0

I am new here, I apologize if the layout is not typical.

I have a large csv with around 150,000 rows. The Date column alternates between two formats, but it always increases in increments of 10 minutes.

First 2001-02-08 2:30:00 AM -- %Y-%m-%d %I:%M:%S %p

Second 01/13/08 00:20:00 -- %y/%d/%m %H:%M:%

I have a bunch of ways, one is to parse as I read_csv and second is to use pd.to_dateime. But I keep getting an erroneous output.
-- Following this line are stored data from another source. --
-- ==== Sys2Proof/Machine/Matrix.lean ====
section
/-! DEFINITION. The matrix stream: leases, the command list, the array commands chunk by chunk and row by row, and the steps of
the array (R255 to R280, R72, R73). -/

namespace Sys2Proof.Machine

/-! ## The tile store (R255) -/

/-- The index of element (m, n) of a tile of a cluster. -/
def tileIndex (cluster tile m n : Nat) : Nat := 2 ^ 20 * cluster + 512 * (256 * tile + m) + n

/-- A word of a tile. -/
def State.tile (s : State) (cluster tile m n : Nat) : BitVec 32 := s.tiles.get 0 (tileIndex cluster tile m n)

/-- `n` words from index `k` on take the values `f` gives. -/
def fillTiles (k n : Nat) (f : Nat → BitVec 32) (m : SMap (BitVec 32)) : SMap (BitVec 32) :=
  m.filter (fun e => decide (e.1 < k)) ++
    (List.range n).filterMap (fun i => if f i = 0 then none else some (k + i, f i)) ++
    m.filter (fun e => decide (k + n ≤ e.1))

/-- Row `m` of a tile takes new words. -/
def State.setRow (s : State) (cluster tile m : Nat) (f : Nat → BitVec 32) : State :=
  let k := tileIndex cluster tile m 0
  { s with tiles := fillTiles k 512 f s.tiles, badTiles := s.badTiles.filter (fun b => decide (b < k ∨ k + 512 ≤ b)) }

/-- A whole tile takes new words: `f m n` for element (m, n). What is written is sound again. -/
def State.setTile (s : State) (cluster tile : Nat) (f : Nat → Nat → BitVec 32) : State :=
  let k := tileIndex cluster tile 0 0
  { s with
    tiles := fillTiles k 131072 (fun i => f (i / 512) (i % 512)) s.tiles
    badTiles := s.badTiles.filter (fun b => decide (b < k ∨ k + 131072 ≤ b)) }

/-! ## The command list (R261, R262) -/

/-- The matrix stream of a command; `.ALL` is of every stream. -/
def Cmd.streams (c : Cmd) : BitVec 8 :=
  match c.word with
  | .mma w | .mmaz w | .mmb w | .mmi w | .mclr w | .mld w | .mst w | .madd w | .mscl w => 1#8 <<< w.ms.toNat
  | .mbarv w => if w.imm.getLsbD 19 then 0xFF#8 else 1#8 <<< (w.imm.extractLsb' 16 3).toNat
  | _ => 0

/-- The fields of an array command; none for MBARV. -/
def Cmd.fields (c : Cmd) : Option MC :=
  match c.word with
  | .mma w | .mmaz w | .mmb w | .mmi w | .mclr w | .mld w | .mst w | .madd w | .mscl w => some w
  | _ => none

/-- The commands of a list before a serial. -/
def beforeSerial (n : Nat) (cs : List Cmd) : List Cmd := cs.filter (fun c => decide (c.serial < n))

/-- Some command of the list belongs to one of these matrix streams. -/
def busyStreams (mask : BitVec 8) (cs : List Cmd) : Bool := cs.any (fun c => decide (c.streams &&& mask ≠ 0))

/-- The lease holds a tile. -/
def Task.leases (t : Task) (tile : Nat) : Bool := t.lease.getLsbD tile

/-- The tiles an array command names: its accumulator, and the source of MADD (R261). -/
def commandTiles (i : Instr) : List Nat :=
  match i with
  | .mma w | .mmaz w | .mmb w | .mmi w | .mclr w | .mld w | .mst w | .mscl w => [w.acc.toNat]
  | .madd w => [w.acc.toNat, bits w.cfn.toNat 0 3]
  | _ => []

/-- A coordinate register. -/
def Task.coord (t : Task) (n : BitVec 5) : BitVec 32 := t.coords.get 0 n.toNat

/-- The command as an entry of the list, its coordinates captured (R261, R268). -/
def Task.newCmd (t : Task) (i : Instr) (ca cb ct : BitVec 5) : Cmd :=
  { word := i, ca := t.coord ca, cb := t.coord cb, ct := t.coord ct, pc := t.sm.pc, sec := t.sm.sec, row := 0, started := false,
    faulted := false, flags := 0, serial := t.nextSerial }

def Task.pushCmd (t : Task) (c : Cmd) : Task := { t with cmds := t.cmds ++ [c], nextSerial := t.nextSerial + 1 }

/-- After a repetition the stepped register moves on; the last one takes the stream past the word (R277). -/
def Task.repeated (t : Task) : Task :=
  match t.mrep with
  | none => { t with sm := t.sm.advance }
  | some r =>
    let t := { t with coords := t.coords.set 0 r.creg.toNat (t.coord r.creg + r.imm.extractLsb' 0 32) }
    if r.left ≤ 1 then { t with mrep := none, sm := t.sm.advance } else { t with mrep := some { r with left := r.left - 1 } }

/-- How far the tile of this repetition lies beyond the word's (R277). -/
def Task.tileStep (t : Task) : BitVec 3 :=
  match t.mrep with
  | none => 0
  | some r => BitVec.ofNat 3 ((bits r.imm.toNat 32 16 - r.left) * bits r.imm.toNat 48 3)

/-- A word of the M stream on its task. -/
def State.mTask (s : State) (f : State → Nat → Task → Try State) : Host.Outcome State Fault Refusal :=
  s.mWord (fun s =>
    match s.cur with
    | .rub => raise .illegalOp
    | .task id _ =>
      match s.task? id with
      | none => raise .illegalOp
      | some t => f s id t)

/-- The matrix streams of a command. -/
def Cmd.matrices (c : Cmd) : List Nat := (List.range 8).filter c.streams.getLsbD

/-- The writes of the completed commands of some matrix streams of a task. -/
def Order.ofMatrices (o : Order) (id : Nat) (ms : List Nat) : List Nat :=
  o.knowAll (fun k =>
    match k with
    | .matrix i m => decide (i = id) && ms.contains m
    | _ => false) |>.before

/-- An array command is issued: it sees what the array sees, and what earlier commands of its matrix streams have written (R262, R322). -/
def Order.issueCommand (o : Order) (id serial : Nat) (ms : List Nat) : Order :=
  (o.clone (.array id) (.command id serial)).show [.command id serial] (o.ofMatrices id ms)

/-- Issue an array command: the lease covers its tiles, the list has room, the coordinates are captured (R261). -/
def State.arrayCommand (s : State) (w : MC) (mk : MC → Instr) : Host.Outcome State Fault Refusal :=
  s.mTask (fun s id t => do
    let i := mk { w with acc := w.acc + t.tileStep }
    require (decide (t.lease ≠ 0) && (commandTiles i).all t.leases) .leaseViolation
    await (decide (t.cmds.length < 32))
    let c := t.newCmd i w.ca w.cb w.ct
    .ok ((s.setTask id (t.pushCmd c).repeated).ordered (fun o => o.issueCommand id t.nextSerial c.matrices)))

def execMma (w : MC) (s : State) : Host.Outcome State Fault Refusal := s.arrayCommand w .mma
def execMmaz (w : MC) (s : State) : Host.Outcome State Fault Refusal := s.arrayCommand w .mmaz
def execMmb (w : MC) (s : State) : Host.Outcome State Fault Refusal := s.arrayCommand w .mmb
def execMmi (w : MC) (s : State) : Host.Outcome State Fault Refusal := s.arrayCommand w .mmi
def execMclr (w : MC) (s : State) : Host.Outcome State Fault Refusal := s.arrayCommand w .mclr
def execMld (w : MC) (s : State) : Host.Outcome State Fault Refusal := s.arrayCommand w .mld
def execMst (w : MC) (s : State) : Host.Outcome State Fault Refusal := s.arrayCommand w .mst
def execMadd (w : MC) (s : State) : Host.Outcome State Fault Refusal := s.arrayCommand w .madd
def execMscl (w : MC) (s : State) : Host.Outcome State Fault Refusal := s.arrayCommand w .mscl

/-! ## Leases (R256 to R258) -/

/-- The tiles of a cluster that leases hold. -/
def State.leased (s : State) (cluster : Nat) : BitVec 8 :=
  s.tasks.foldl (fun m e => if clusterOf e.2.core = cluster then m ||| e.2.lease else m) 0

/-- The mask a waiting request asks for. -/
def Task.wants (t : Task) : BitVec 8 :=
  match t.leaseSaved with
  | some r => r.1
  | none => t.leaseWait.getD 0

/-- The waiting requests of a cluster in order of request: task, priority, mask, `tsc` of the request. -/
def State.leaseRequests (s : State) (cluster : Nat) : List (Nat × Nat × BitVec 8 × Nat) :=
  s.leaseOrder.filterMap (fun r =>
    if r.1 ≠ cluster then none
    else (s.task? r.2.1).map (fun t => (r.2.1, t.prio, t.wants, r.2.2)))

/-- The request at place `k` can be granted: its tiles are free, and no earlier request of equal or higher priority that has
waited 1 ms stands ungranted before it (R258). -/
def State.leaseFree (s : State) (cluster prio : Nat) (mask : BitVec 8) (before : List (Nat × Nat × BitVec 8 × Nat)) : Bool :=
  decide (mask &&& s.leased cluster = 0) && before.all (fun r => decide (r.2.1 < prio) || decide (s.tsc < r.2.2.2 + 1000000))

/-- The requests that can be granted, each with what it asks for. -/
def State.grantable (s : State) (cluster : Nat) : List (Nat × Nat × BitVec 8 × Nat) :=
  let rs := s.leaseRequests cluster
  ((rs.zipIdx).filter (fun r => s.leaseFree cluster r.1.2.1 r.1.2.2.1 (rs.take r.2))).map (·.1)

/-- The first of the highest priority. -/
def firstHighest : List (Nat × Nat × BitVec 8 × Nat) → Option (Nat × Nat × BitVec 8 × Nat)
  | [] => none
  | r :: rs =>
    match firstHighest rs with
    | none => some r
    | some q => if r.2.1 < q.2.1 then some q else some r

/-- A request leaves the order. -/
def State.dropLease (s : State) (id : Nat) : State := { s with leaseOrder := s.leaseOrder.filter (fun r => decide (r.2.1 ≠ id)) }

/-- The saved tiles of a task go back into the tile store. -/
def State.restoreTiles (s : State) (cluster : Nat) (mask : BitVec 8) (saved : SMap (BitVec 32)) : State :=
  (List.range 8).foldl (fun s i =>
    if mask.getLsbD i then s.setTile cluster i (fun m n => saved.get 0 (131072 * i + 512 * m + n)) else s) s

/-- A lease is granted: to a task whose context has been loaded, with its tiles restored (R260). -/
def State.grantLease (s : State) (id : Nat) (t : Task) (mask : BitVec 8) : State :=
  let s := (s.dropLease id).setTask id { t with lease := mask, leaseSaved := none }
  match t.leaseSaved with
  | some r => s.restoreTiles (clusterOf t.core) mask r.2
  | none => s

/-- LEASE: granted at once where it can be, else requested and waited for (R256). Requests that a release lets through are granted
before any other step (R258: `State.atOnce`). -/
def execLease (w : MS) (s : State) : Host.Outcome State Fault Refusal :=
  s.mTask (fun s id t => do
    let mask := w.imm.extractLsb' 0 8
    let c := clusterOf t.core
    match t.leaseWait with
    | some _ =>
      if t.lease ≠ 0 then .ok (s.setTask id { t with leaseWait := none, sm := t.sm.advance }) else .error .hold
    | none =>
      require (decide (t.lease = 0)) .leaseViolation
      if s.leaseFree c t.prio mask (s.leaseRequests c) then
        .ok (s.setTask id { t with lease := mask, sm := t.sm.advance })
      else
        .error (.pend { s.setTask id { t with leaseWait := some mask } with leaseOrder := s.leaseOrder ++ [(c, id, s.tsc)] }))

/-- LFREE: once every command has completed the lease is released; without a lease it does nothing (R257). -/
def execLfree (_ : MS) (s : State) : Host.Outcome State Fault Refusal :=
  s.mTask (fun s id t => do
    await (decide (t.lease = 0) || t.cmds.isEmpty)
    .ok (s.setTask id { t with lease := 0, sm := t.sm.advance }))

/-- LEASE_GRANT in cluster `arg.x`: the request that R258 puts first. -/
def execLeaseGrant (s : State) : Host.Outcome State Fault Refusal :=
  s.event (fun s => do
    let r ← need (firstHighest (s.grantable s.arg.x))
    let t ← need (s.task? r.1)
    .ok (s.grantLease r.1 t r.2.2.1))

/-! ## Stream words (R268, R276 to R279) -/

def execMset (w : MS) (s : State) : Host.Outcome State Fault Refusal :=
  s.mTask (fun s id t =>
    .ok (s.setTask id { t with coords := t.coords.set 0 w.creg.toNat (w.imm.extractLsb' 0 32), sm := t.sm.advance }))

def execMinc (w : MS) (s : State) : Host.Outcome State Fault Refusal :=
  s.mTask (fun s id t =>
    .ok (s.setTask id
      { t with coords := t.coords.set 0 w.creg.toNat (t.coord w.creg + w.imm.extractLsb' 0 32), sm := t.sm.advance }))

/-- A word whose opcode is that of an array command. -/
def isArrayWord (v : BitVec 96) : Bool := decide (3 ≤ opcode v) && decide (opcode v ≤ 0x0B)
The attached picture is the output from

df1['Test'] = pd.to_datetime(df1['Date'],yearfirst=True)

the year in the output should not be 2008

Output

Format1 Fortmat2

TAbbs
  • 1
  • 1

1 Answers1

0

Parse the dates both ways and combine the results:

df1['Test'] = pd.to_datetime(df['A'], format="%y/%d/%m %H:%M:%S", 
                                    errors='coerce')\
                .combine_first(pd.to_datetime(df['A']))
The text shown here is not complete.